Beginning with the very first line, please reproduce the entries exactly through the line containing "(List.range 16).filter fun".

▶ **Source records**

======

-- ==== Sys2Proof/Machine/Clients.lean ====
section
/-!
DEFINITION. Clients of the mapper (R250 to R261, R274 to R277): the checks of CLIENT_ADD at acceptance and at its tick, placement,
modification and deletion, and what a tick edge does for a client.
-/

namespace Sys2Proof.Machine

/-! ## Reading the arguments of CLIENT_ADD -/

/-- The client is Class B; it has a second sink octet; its sinks choose their slots. -/
def ClientAddArgs.b (a : ClientAddArgs) : Bool := a.cls.toNat == 1
def ClientAddArgs.dual (a : ClientAddArgs) : Bool := bitOf a.sinkFlags.toNat 1
def ClientAddArgs.auto (a : ClientAddArgs) (copy : Nat) : Bool := bitOf a.sinkFlags.toNat (if copy = 0 then 0 else 2)
def ClientAddArgs.mask (a : ClientAddArgs) (copy : Nat) : Nat := if copy = 0 then a.mask0.toNat else a.mask1.toNat
def ClientAddArgs.cbr (a : ClientAddArgs) : Bool := a.kind.toNat == 1
def ClientAddArgs.lineSrc (a : ClientAddArgs) : Bool := lineSrcE a.ends.toNat
def ClientAddArgs.lineSnk (a : ClientAddArgs) : Bool := lineSnkE a.ends.toNat
def ClientAddArgs.slotSrc (a : ClientAddArgs) : Bool := slotSrcE a.ends.toNat
def ClientAddArgs.slotSnk (a : ClientAddArgs) : Bool := slotSnkE a.ends.toNat

/-- The nominal rate in kb/s, and the slots it takes (R29). -/
def ClientAddArgs.kb (a : ClientAddArgs) : Nat := if a.cbr then a.cbrRate.toNat else ethKb a.ethRate.toNat
def ClientAddArgs.slots (a : ClientAddArgs) : Nat := slotCount a.kb

/-- Sink octets. -/
def ClientAddArgs.sinks (a : ClientAddArgs) : List Nat :=
  if a.lineSnk then a.snk.toNat :: (if a.dual then [a.snk1Oct.toNat] else []) else []

/-- Route sets of a line source end (R274): the octet and its siblings. -/
def ClientAddArgs.route (a : ClientAddArgs) (r : Nat) : List Nat :=
  let o := if r = 0 then a.src.toNat else a.route1Oct.toNat
  let m := if r = 0 then a.sib.toNat else a.route1Sib.toNat
  (List.range 16).filter fun k => k == o || bitOf m k

/-- Octets that a client's line ends name: sinks, and the octet of each route. -/
def ClientAddArgs.octets (a : ClientAddArgs) : List Nat :=
  a.sinks ++ (if a.lineSrc then a.src.toNat :: (if a.b then [a.route1Oct.toNat] else []) else [])

/-! ## Checks (R254, R275) -/

/-- A slot end (R27, R28, R240, R251): the lanes are one whole PHY of the client's rate and kind. -/
def State.slotEndOk (s : State) (a : ClientAddArgs) (g i : Nat) : Bool :=
  let ls := s.phy g i
  let rate := s.slF g i F.SL_CTL_RATE
  s.phyHead g i == i && s.phyAgrees g i && (s.slF g i F.SL_CTL_CBR == 1) == a.cbr
    && (if a.cbr then cbrOk rate a.kb else ethLanes a.ethRate.toNat rate == some ls.length)

/-- The fields of an add whose values the manual lists hold one of them, whether or not its ends use the field (R17, R401); the fields for
which 0 is no value (CBR_RATE, UNC_THR, WTR, the masks) are judged where they are used (log entry 126). -/
def ClientAddArgs.encodingsOk (a : ClientAddArgs) : Bool :=
  decide (a.client.toNat < 512) && decide (a.kind.toNat < 2) && decide (a.ethRate.toNat < 8) && decide (a.cls.toNat < 4)
    && decide (a.ends.toNat < 4) && decide (a.src.toNat < 16) && decide (a.srcLane.toNat < 16) && decide (a.snk.toNat < 16)
    && decide (a.snkLane.toNat < 16) && decide (a.farTag.toNat < 512) && decide (a.sinkFlags.toNat < 8)
    && decide (a.snk1Oct.toNat < 16) && decide (a.route1Oct.toNat < 16) && decide (a.protFlags.toNat < 8)

/-- Field encodings of an add, and its slot ends: check 1 of R254. -/
def State.addFieldsOk (s : State) (a : ClientAddArgs) : Bool :=
  let maskOk := fun copy => a.auto copy || (maskSlots (a.mask copy)).length == a.slots
  let overlap := a.ends.toNat == 3 && a.sinks.contains a.src.toNat && !a.auto (if a.snk = a.src then 0 else 1)
    && (maskSlots (a.mask (if a.snk = a.src then 0 else 1))).any fun k => (s.rxSlots a.src.toNat a.farTag.toNat).contains k
  a.encodingsOk
    && (!a.cbr || (decide (9953280 ≤ a.kb) && decide (a.kb ≤ 212500000)))
    && (!a.slotSrc || s.slotEndOk a a.src.toNat a.srcLane.toNat)
    && (!a.slotSnk || s.slotEndOk a a.snk.toNat a.snkLane.toNat)
    && (a.ends.toNat != 2 || (s.slF a.src.toNat a.srcLane.toNat F.SL_CTL_RATE == s.slF a.snk.toNat a.snkLane.toNat F.SL_CTL_RATE))
    && (!a.dual || (a.lineSnk && a.snk1Oct != a.snk))
    && (!a.lineSnk || (maskOk 0 && (!a.dual || maskOk 1)))
    && (!a.b || (a.lineSrc && (a.route 0).all (fun k => !(a.route 1).contains k)
      && protFieldsOk a.protFlags.toNat a.uncThr.toNat a.holdOff.toNat a.wtr.toNat))
    && !overlap

/-- The domains on a client's path (R26, R42, R291). -/
def State.pathOn (s : State) (a : ClientAddArgs) : Bool :=
  let sg := (if a.slotSrc then [a.src.toNat] else []) ++ (if a.slotSnk then [a.snk.toNat] else [])
  s.usable domMAP && a.octets.all s.octUsable && sg.all s.sgUsable && (!a.b || s.usable domGDDR)

/-- The standard-mode rules of R192 and R275. -/
def State.stdRulesOk (s : State) (a : ClientAddArgs) : Bool :=
  let std := a.octets.filter fun o => s.stdMode o
  if std.isEmpty then true
  else if a.b || a.dual || a.cbr then false
  else
    let srcOk := !(a.lineSrc && s.stdMode a.src.toNat)
      || ((s.stdPhys a.src.toNat a.ethRate.toNat).any fun p => p.1 == a.srcLane.toNat)
    let snkOk := !(a.lineSnk && s.stdMode a.snk.toNat)
      || (if a.auto 0 then !(s.stdPhys a.snk.toNat a.ethRate.toNat).isEmpty
          else (s.stdPhys a.snk.toNat a.ethRate.toNat).any fun p => phySlots p == maskSlots (a.mask 0))
    srcOk && snkOk

/-- The Class A rules of R35 and R264. -/
def State.classAOk (s : State) (a : ClientAddArgs) : Bool :=
  let fec := fun g i => let v := s.slF g i F.SL_CTL_FEC; v == 0 || v == 3
  a.cls.toNat != 0 || (a.octets.all (fun o => !s.b (R.RX_OCT_STAT o) F.RX_OCT_STAT_PHASE_MODE)
    && (!a.slotSrc || fec a.src.toNat a.srcLane.toNat) && (!a.slotSnk || fec a.snk.toNat a.snkLane.toNat))

/-- The slot lanes of the ends are free in the direction used (R251). -/
def State.lanesFree (s : State) (a : ClientAddArgs) : Bool :=
  (!a.slotSrc || (s.phy a.src.toNat a.srcLane.toNat).all fun k => !s.b (R.SL_STAT a.src.toNat k) F.SL_STAT_RX_BOUND)
    && (!a.slotSnk || (s.phy a.snk.toNat a.snkLane.toNat).all fun k => !s.b (R.SL_STAT a.snk.toNat k) F.SL_STAT_TX_BOUND)

/-- Checks 1 to 6 of R254, made at acceptance. -/
def State.addAccept (s : State) (a : ClientAddArgs) : Option Nat :=
  if !s.addFieldsOk a then some St.BAD_FIELD
  else if s.defined a.client.toNat then some St.CLIENT_EXISTS
  else if !s.pathOn a then some St.DOMAIN_OFF
  else if !s.stdRulesOk a then some St.MODE_CONFLICT
  else if !s.classAOk a then some St.CLASS_CONFLICT
  else if !s.lanesFree a then some St.LANE_IN_USE
  else none

/-- The selection of one copy of an add. -/
def State.addSlots (s : State) (a : ClientAddArgs) (copy : Nat) : Option (List Nat) :=
  let o := if copy = 0 then a.snk.toNat else a.snk1Oct.toNat
  s.chooseSlots o a.slots a.ethRate.toNat (a.auto copy) (a.mask copy) (s.calBase o)

/-- Class B capacity (R36, R281, R294). -/
def State.dskRoom (s : State) (a : ClientAddArgs) : Bool :=
  !a.b || (s.b R.GD_STAT F.GD_STAT_READY && decide (s.dskKb + a.kb ≤ 3200000000)
    && decide (s.dskUsed + dskUnits a.cbr a.kb ≤ 2304))

/-- Checks 2 and 6 to 9 of R254, made at the tick. -/
def State.addTick (s : State) (a : ClientAddArgs) : Option Nat :=
  if s.defined a.client.toNat then some St.CLIENT_EXISTS
  else if !s.lanesFree a then some St.LANE_IN_USE
  else if a.lineSnk && ((s.addSlots a 0).isNone || (a.dual && (s.addSlots a 1).isNone)) then some St.NO_SLOTS
  else if !s.dskRoom a then some St.NO_DESKEW
  else if a.sinks.any fun o => s.calBusy o then some St.CAL_BUSY
  else none

/-! ## Placement -/

/-- A client number in its place among the defined ones. -/
def insertNat (c : Nat) : List Nat → List Nat
  | [] => [c]
  | x :: l => if c < x then c :: x :: l else if c = x then x :: l else x :: insertNat c l

/-- The definition registers of a new client (R273, R300). -/
def State.addDefine (s : State) (a : ClientAddArgs) : State :=
  let c := a.client.toNat
  let lanes := if a.slotSrc then (s.phy a.src.toNat a.srcLane.toNat).length
    else if a.slotSnk then (s.phy a.snk.toNat a.snkLane.toNat).length else 0
  let s := s.setFs (R.MAP_CLI_DEF c) [(F.MAP_CLI_DEF_DEFINED, 1), (F.MAP_CLI_DEF_KIND, a.kind.toNat),
    (F.MAP_CLI_DEF_ETH_RATE, if a.cbr then 0 else a.ethRate.toNat), (F.MAP_CLI_DEF_CBR_RATE, if a.cbr then a.cbrRate.toNat else 0),
    (F.MAP_CLI_DEF_CLASS, a.cls.toNat), (F.MAP_CLI_DEF_ENDS, a.ends.toNat), (F.MAP_CLI_DEF_SLOTS, a.slots)]
  let s := s.setFs (R.MAP_CLI_END c) [(F.MAP_CLI_END_SRC, a.src.toNat), (F.MAP_CLI_END_SRC_LANE, a.srcLane.toNat),
    (F.MAP_CLI_END_SNK, a.snk.toNat), (F.MAP_CLI_END_SNK_LANE, a.snkLane.toNat), (F.MAP_CLI_END_LANES, lanes),
    (F.MAP_CLI_END_FAR_TAG, if a.lineSrc then a.farTag.toNat else 0), (F.MAP_CLI_END_SIB_MASK, if a.lineSrc then a.sib.toNat else 0)]
  let s := s.setFs (R.PROT_END c) [(F.PROT_END_DUAL_SINK, bit a.dual), (F.PROT_END_SNK1_OCT, if a.dual then a.snk1Oct.toNat else 0),
    (F.PROT_END_ROUTE1_OCT, if a.b then a.route1Oct.toNat else 0), (F.PROT_END_ROUTE1_SIB, if a.b then a.route1Sib.toNat else 0)]
  let s := if a.b then
      (s.setProtCfg c a.protFlags.toNat a.uncThr.toNat a.holdOff.toNat a.wtr.toNat).setFs (R.PROT_STAT c) [
        (F.PROT_STAT_STATE, 1), (F.PROT_STAT_ACTIVE, a.protFlags.toNat % 2)]
    else s
  { s with map.defined := insertNat c s.map.defined }

/-- The slot lanes of a client's ends are bound, or unbound (R251, R255). -/
def State.bindLanes (s : State) (c : Nat) (on : Bool) : State :=
  let e := s.ends c
  let s := if slotSrcE e then
      s.each (s.phy (s.srcOct c) (s.eF c F.MAP_CLI_END_SRC_LANE)) fun k s =>
        s.setFs (R.SL_STAT (s.srcOct c) k) [(F.SL_STAT_RX_CLIENT, if on then c else 0), (F.SL_STAT_RX_BOUND, bit on)]
    else s
  if slotSnkE e then
    s.each (s.phy (s.snkOct c) (s.eF c F.MAP_CLI_END_SNK_LANE)) fun k s =>
      s.setFs (R.SL_STAT (s.snkOct c) k) [(F.SL_STAT_TX_CLIENT, if on then c else 0), (F.SL_STAT_TX_BOUND, bit on)]
  else s

/-- The slots of one copy of a new client go into the page being planned. -/
def State.addCopy (s : State) (a : ClientAddArgs) (copy : Nat) : State :=
  let o := if copy = 0 then a.snk.toNat else a.snk1Oct.toNat
  match s.addSlots a copy with
  | some l => s.calPut o ((s.calBase o).give a.client.toNat l).slots
  | none => s

/-- What a client command reports (R401): FC of frame F + 2 and head slot, for each sink. -/
def State.clientResult (s : State) (sinks : List (Option (Nat × Nat))) : List (Nat × Nat × Nat) :=
  let one := fun k off => match sinks.getD k none with
    | some (o, h) => [(off, 6, if s.stdMode o then 0 else s.calFrame o), (off + 6, 1, h)]
    | none => []
  one 0 32 ++ one 1 40

/-- The sinks of a client with their head slots in the page being planned. -/
def State.headsNow (s : State) (c : Nat) : List (Option (Nat × Nat)) :=
  (s.sinkOcts c).map fun o => some (o, ((s.calBase o).slotsOf c).headD 0)

/-- A client is added (R255). -/
def State.addPlace (s : State) (a : ClientAddArgs) : State :=
  let c := a.client.toNat
  let s := (s.setCli c {}).addDefine a
  let s := if a.lineSnk then (s.addCopy a 0) else s
  let s := if a.dual then s.addCopy a 1 else s
  (((s.headSlots c).bindLanes c true).bindEval c).mapRefresh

======

▶ **Problem solution**
-- ==== Sys2Proof/Machine/Clients.lean ====
section
/-!
DEFINITION. Clients of the mapper (R250 to R261, R274 to R277): the checks of CLIENT_ADD at acceptance and at its tick, placement,
modification and deletion, and what a tick edge does for a client.
-/

namespace Sys2Proof.Machine

/-! ## Reading the arguments of CLIENT_ADD -/

/-- The client is Class B; it has a second sink octet; its sinks choose their slots. -/
def ClientAddArgs.b (a : ClientAddArgs) : Bool := a.cls.toNat == 1
def ClientAddArgs.dual (a : ClientAddArgs) : Bool := bitOf a.sinkFlags.toNat 1
def ClientAddArgs.auto (a : ClientAddArgs) (copy : Nat) : Bool := bitOf a.sinkFlags.toNat (if copy = 0 then 0 else 2)
def ClientAddArgs.mask (a : ClientAddArgs) (copy : Nat) : Nat := if copy = 0 then a.mask0.toNat else a.mask1.toNat
def ClientAddArgs.cbr (a : ClientAddArgs) : Bool := a.kind.toNat == 1
def ClientAddArgs.lineSrc (a : ClientAddArgs) : Bool := lineSrcE a.ends.toNat
def ClientAddArgs.lineSnk (a : ClientAddArgs) : Bool := lineSnkE a.ends.toNat
def ClientAddArgs.slotSrc (a : ClientAddArgs) : Bool := slotSrcE a.ends.toNat
def ClientAddArgs.slotSnk (a : ClientAddArgs) : Bool := slotSnkE a.ends.toNat

/-- The nominal rate in kb/s, and the slots it takes (R29). -/
def ClientAddArgs.kb (a : ClientAddArgs) : Nat := if a.cbr then a.cbrRate.toNat else ethKb a.ethRate.toNat
def ClientAddArgs.slots (a : ClientAddArgs) : Nat := slotCount a.kb

/-- Sink octets. -/
def ClientAddArgs.sinks (a : ClientAddArgs) : List Nat :=
  if a.lineSnk then a.snk.toNat :: (if a.dual then [a.snk1Oct.toNat] else []) else []

/-- Route sets of a line source end (R274): the octet and its siblings. -/
def ClientAddArgs.route (a : ClientAddArgs) (r : Nat) : List Nat :=
  let o := if r = 0 then a.src.toNat else a.route1Oct.toNat
  let m := if r = 0 then a.sib.toNat else a.route1Sib.toNat
  (List.range 16).filter fun k => k == o || bitOf m k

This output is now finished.